Unbelievable! How did that happen? Davis explains that over the centuries wheat has undergone extensive breeding and genetic alteration, with adverse impacts on human consumers. This breeding, which only incidentally included genetic modification technology, has intensified and expanded with the aim of producing higher yields and other sought after traits for baking and food processing purposes. The result is that unless we seek out more primitive kinds of wheat, we are stuck with the modern and deleterious forms, and it matters not how it is grown, chemically, organic or otherwise.
Further down on the book jacket it explains:
“- – – This once benign grain has been transformed into a nutritionally bankrupt and ubiquitous ingredient
Still, there is no question that sugar and high fructose corn syrup have done a lot of damage to our health overall. However, Davis may well be right in regard to the effects of wheat. Much damage may have been done to the health of formerly robust people by refined sugar without them getting fat, possibly before the worst of breeding effects appeared in wheat flour.
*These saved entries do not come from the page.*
/-! ### State.setPdom -/

@[simp] theorem State.setPdom_sys (d : Fin 2) (x : PtpDom) : (s.setPdom d x).sys = s.sys := rfl
@[simp] theorem State.setPdom_tap (d : Fin 2) (x : PtpDom) : (s.setPdom d x).tap = s.tap := rfl
@[simp] theorem State.setPdom_regs (d : Fin 2) (x : PtpDom) : (s.setPdom d x).regs = s.regs := rfl
@[simp] theorem State.setPdom_shadow (d : Fin 2) (x : PtpDom) : (s.setPdom d x).shadow = s.shadow := rfl
@[simp] theorem State.setPdom_mem (d : Fin 2) (x : PtpDom) : (s.setPdom d x).mem = s.mem := rfl
@[simp] theorem State.setPdom_flash (d : Fin 2) (x : PtpDom) : (s.setPdom d x).flash = s.flash := rfl
@[simp] theorem State.setPdom_boot (d : Fin 2) (x : PtpDom) : (s.setPdom d x).boot = s.boot := rfl
@[simp] theorem State.setPdom_flt (d : Fin 2) (x : PtpDom) : (s.setPdom d x).flt = s.flt := rfl
@[simp] theorem State.setPdom_hif (d : Fin 2) (x : PtpDom) : (s.setPdom d x).hif = s.hif := rfl
@[simp] theorem State.setPdom_irq (d : Fin 2) (x : PtpDom) : (s.setPdom d x).irq = s.irq := rfl
@[simp] theorem State.setPdom_cores (d : Fin 2) (x : PtpDom) : (s.setPdom d x).cores = s.cores := rfl
@[simp] theorem State.setPdom_cio (d : Fin 2) (x : PtpDom) : (s.setPdom d x).cio = s.cio := rfl
@[simp] theorem State.setPdom_fab (d : Fin 2) (x : PtpDom) : (s.setPdom d x).fab = s.fab := rfl
@[simp] theorem State.setPdom_cask (d : Fin 2) (x : PtpDom) : (s.setPdom d x).cask = s.cask := rfl
@[simp] theorem State.setPdom_mash (d : Fin 2) (x : PtpDom) : (s.setPdom d x).mash = s.mash := rfl
@[simp] theorem State.setPdom_xio (d : Fin 2) (x : PtpDom) : (s.setPdom d x).xio = s.xio := rfl
@[simp] theorem State.setPdom_pwm (d : Fin 2) (x : PtpDom) : (s.setPdom d x).pwm = s.pwm := rfl
@[simp] theorem State.setPdom_eth (d : Fin 2) (x : PtpDom) : (s.setPdom d x).eth = s.eth := rfl
@[simp] theorem State.setPdom_sxe (d : Fin 2) (x : PtpDom) : (s.setPdom d x).sxe = s.sxe := rfl
@[simp] theorem State.setPdom_kiln (d : Fin 2) (x : PtpDom) : (s.setPdom d x).kiln = s.kiln := rfl
@[simp] theorem State.setPdom_twin (d : Fin 2) (x : PtpDom) : (s.setPdom d x).twin = s.twin := rfl
@[simp] theorem State.setPdom_twc (d : Fin 2) (x : PtpDom) : (s.setPdom d x).twc = s.twc := rfl
@[simp] theorem State.setPdom_perf (d : Fin 2) (x : PtpDom) : (s.setPdom d x).perf = s.perf := rfl
@[simp] theorem State.setPdom_free (d : Fin 2) (x : PtpDom) : (s.setPdom d x).free = s.free := rfl
@[simp] theorem State.setPdom_out (d : Fin 2) (x : PtpDom) : (s.setPdom d x).out = s.out := rfl
@[simp] theorem State.setPdom_pending (d : Fin 2) (x : PtpDom) : (s.setPdom d x).pending = s.pending := rfl

/-! ### State.setPport -/

@[simp] theorem State.setPport_sys (p : Fin 8) (x : PtpPort) : (s.setPport p x).sys = s.sys := rfl
@[simp] theorem State.setPport_tap (p : Fin 8) (x : PtpPort) : (s.setPport p x).tap = s.tap := rfl
@[simp] theorem State.setPport_regs (p : Fin 8) (x : PtpPort) : (s.setPport p x).regs = s.regs := rfl
@[simp] theorem State.setPport_shadow (p : Fin 8) (x : PtpPort) : (s.setPport p x).shadow = s.shadow := rfl
@[simp] theorem State.setPport_mem (p : Fin 8) (x : PtpPort) : (s.setPport p x).mem = s.mem := rfl
@[simp] theorem State.setPport_flash (p : Fin 8) (x : PtpPort) : (s.setPport p x).flash = s.flash := rfl
@[simp] theorem State.setPport_boot (p : Fin 8) (x : PtpPort) : (s.setPport p x).boot = s.boot := rfl
@[simp] theorem State.setPport_flt (p : Fin 8) (x : PtpPort) : (s.setPport p x).flt = s.flt := rfl
@[simp] theorem State.setPport_hif (p : Fin 8) (x : PtpPort) : (s.setPport p x).hif = s.hif := rfl
@[simp] theorem State.setPport_irq (p : Fin 8) (x : PtpPort) : (s.setPport p x).irq = s.irq := rfl
@[simp] theorem State.setPport_cores (p : Fin 8) (x : PtpPort) : (s.setPport p x).cores = s.cores := rfl
@[simp] theorem State.setPport_cio (p : Fin 8) (x : PtpPort) : (s.setPport p x).cio = s.cio := rfl
@[simp] theorem State.setPport_fab (p : Fin 8) (x : PtpPort) : (s.setPport p x).fab = s.fab := rfl
@[simp] theorem State.setPport_cask (p : Fin 8) (x : PtpPort) : (s.setPport p x).cask = s.cask := rfl
@[simp] theorem State.setPport_mash (p : Fin 8) (x : PtpPort) : (s.setPport p x).mash = s.mash := rfl
@[simp] theorem State.setPport_xio (p : Fin 8) (x : PtpPort) : (s.setPport p x).xio = s.xio := rfl
@[simp] theorem State.setPport_pwm (p : Fin 8) (x : PtpPort) : (s.setPport p x).pwm = s.pwm := rfl
@[simp] theorem State.setPport_eth (p : Fin 8) (x : PtpPort) : (s.setPport p x).eth = s.eth := rfl
@[simp] theorem State.setPport_sxe (p : Fin 8) (x : PtpPort) : (s.setPport p x).sxe = s.sxe := rfl
@[simp] theorem State.setPport_kiln (p : Fin 8) (x : PtpPort) : (s.setPport p x).kiln = s.kiln := rfl
@[simp] theorem State.setPport_twin (p : Fin 8) (x : PtpPort) : (s.setPport p x).twin = s.twin := rfl
@[simp] theorem State.setPport_twc (p : Fin 8) (x : PtpPort) : (s.setPport p x).twc = s.twc := rfl
@[simp] theorem State.setPport_perf (p : Fin 8) (x : PtpPort) : (s.setPport p x).perf = s.perf := rfl
@[simp] theorem State.setPport_free (p : Fin 8) (x : PtpPort) : (s.setPport p x).free = s.free := rfl
@[simp] theorem State.setPport_out (p : Fin 8) (x : PtpPort) : (s.setPport p x).out = s.out := rfl
@[simp] theorem State.setPport_pending (p : Fin 8) (x : PtpPort) : (s.setPport p x).pending = s.pending := rfl

/-! ### State.setPwm -/

@[simp] theorem State.setPwm_sys (c : Fin 24) (k : PwmCh) : (s.setPwm c k).sys = s.sys := rfl
@[simp] theorem State.setPwm_tap (c : Fin 24) (k : PwmCh) : (s.setPwm c k).tap = s.tap := rfl
@[simp] theorem State.setPwm_regs (c : Fin 24) (k : PwmCh) : (s.setPwm c k).regs = s.regs := rfl
@[simp] theorem State.setPwm_shadow (c : Fin 24) (k : PwmCh) : (s.setPwm c k).shadow = s.shadow := rfl
@[simp] theorem State.setPwm_mem (c : Fin 24) (k : PwmCh) : (s.setPwm c k).mem = s.mem := rfl
@[simp] theorem State.setPwm_flash (c : Fin 24) (k : PwmCh) : (s.setPwm c k).flash = s.flash := rfl
@[simp] theorem State.setPwm_boot (c : Fin 24) (k : PwmCh) : (s.setPwm c k).boot = s.boot := rfl
@[simp] theorem State.setPwm_flt (c : Fin 24) (k : PwmCh) : (s.setPwm c k).flt = s.flt := rfl
@[simp] theorem State.setPwm_hif (c : Fin 24) (k : PwmCh) : (s.setPwm c k).hif = s.hif := rfl
@[simp] theorem State.setPwm_irq (c : Fin 24) (k : PwmCh) : (s.setPwm c k).irq = s.irq := rfl
@[simp] theorem State.setPwm_cores (c : Fin 24) (k : PwmCh) : (s.setPwm c k).cores = s.cores := rfl
@[simp] theorem State.setPwm_cio (c : Fin 24) (k : PwmCh) : (s.setPwm c k).cio = s.cio := rfl
@[simp] theorem State.setPwm_fab (c : Fin 24) (k : PwmCh) : (s.setPwm c k).fab = s.fab := rfl
@[simp] theorem State.setPwm_cask (c : Fin 24) (k : PwmCh) : (s.setPwm c k).cask = s.cask := rfl
@[simp] theorem State.setPwm_mash (c : Fin 24) (k : PwmCh) : (s.setPwm c k).mash = s.mash := rfl
@[simp] theorem State.setPwm_xio (c : Fin 24) (k : PwmCh) : (s.setPwm c k).xio = s.xio := rfl
@[simp] theorem State.setPwm_pwm (c : Fin 24) (k : PwmCh) : (s.setPwm c k).pwm = s.pwm.set c k := rfl
@[simp] theorem State.setPwm_eth (c : Fin 24) (k : PwmCh) : (s.setPwm c k).eth = s.eth := rfl
@[simp] theorem State.setPwm_ptp (c : Fin 24) (k : PwmCh) : (s.setPwm c k).ptp = s.ptp := rfl
@[simp] theorem State.setPwm_sxe (c : Fin 24) (k : PwmCh) : (s.setPwm c k).sxe = s.sxe := rfl
@[simp] theorem State.setPwm_kiln (c : Fin 24) (k : PwmCh) : (s.setPwm c k).kiln = s.kiln := rfl
@[simp] theorem State.setPwm_twin (c : Fin 24) (k : PwmCh) : (s.setPwm c k).twin = s.twin := rfl
@[simp] theorem State.setPwm_twc (c : Fin 24) (k : PwmCh) : (s.setPwm c k).twc = s.twc := rfl
@[simp] theorem State.setPwm_perf (c : Fin 24) (k : PwmCh) : (s.setPwm c k).perf = s.perf := rfl
@[simp] theorem State.setPwm_free (c : Fin 24) (k : PwmCh) : (s.setPwm c k).free = s.free := rfl
@[simp] theorem State.setPwm_out (c : Fin 24) (k : PwmCh) : (s.setPwm c k).out = s.out := rfl
@[simp] theorem State.setPwm_pending (c : Fin 24) (k : PwmCh) : (s.setPwm c k).pending = s.pending := rfl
Much of the modern breeding research focused on modifying the gluten protein to introduce unique manipulation properties for processing that only wheat (and some less commonly used grains) provides. This may account for the rise in celiac disease and increased demand for gluten-free grain products. However, wheat is a carbohydrate, and there is no evidence that carbohydrates are necessary in the human diet, despite all the hullabaloo about complex carbohydrates, healthy whole grains, “heart healthy” diets emphasizing grains, vegetables and fruits over fats and proteins in the form of meats, eggs and dairy products. Still, we might get away with eating just a few slices of bread a day.
It was wheat that enabled and brought about human population growth and the much-touted benefits and advances of civilization. We are now at 7 billion and about to overrun ourselves like a lemming outbreak. Wheat was pressed into service for taking us out of the hunter-gatherer stage. Now, thanks to our heedless meddling with it, wheat may wind up being our undoing. I propose a truce. Less and better (older strains) of wheat in exchange for population control.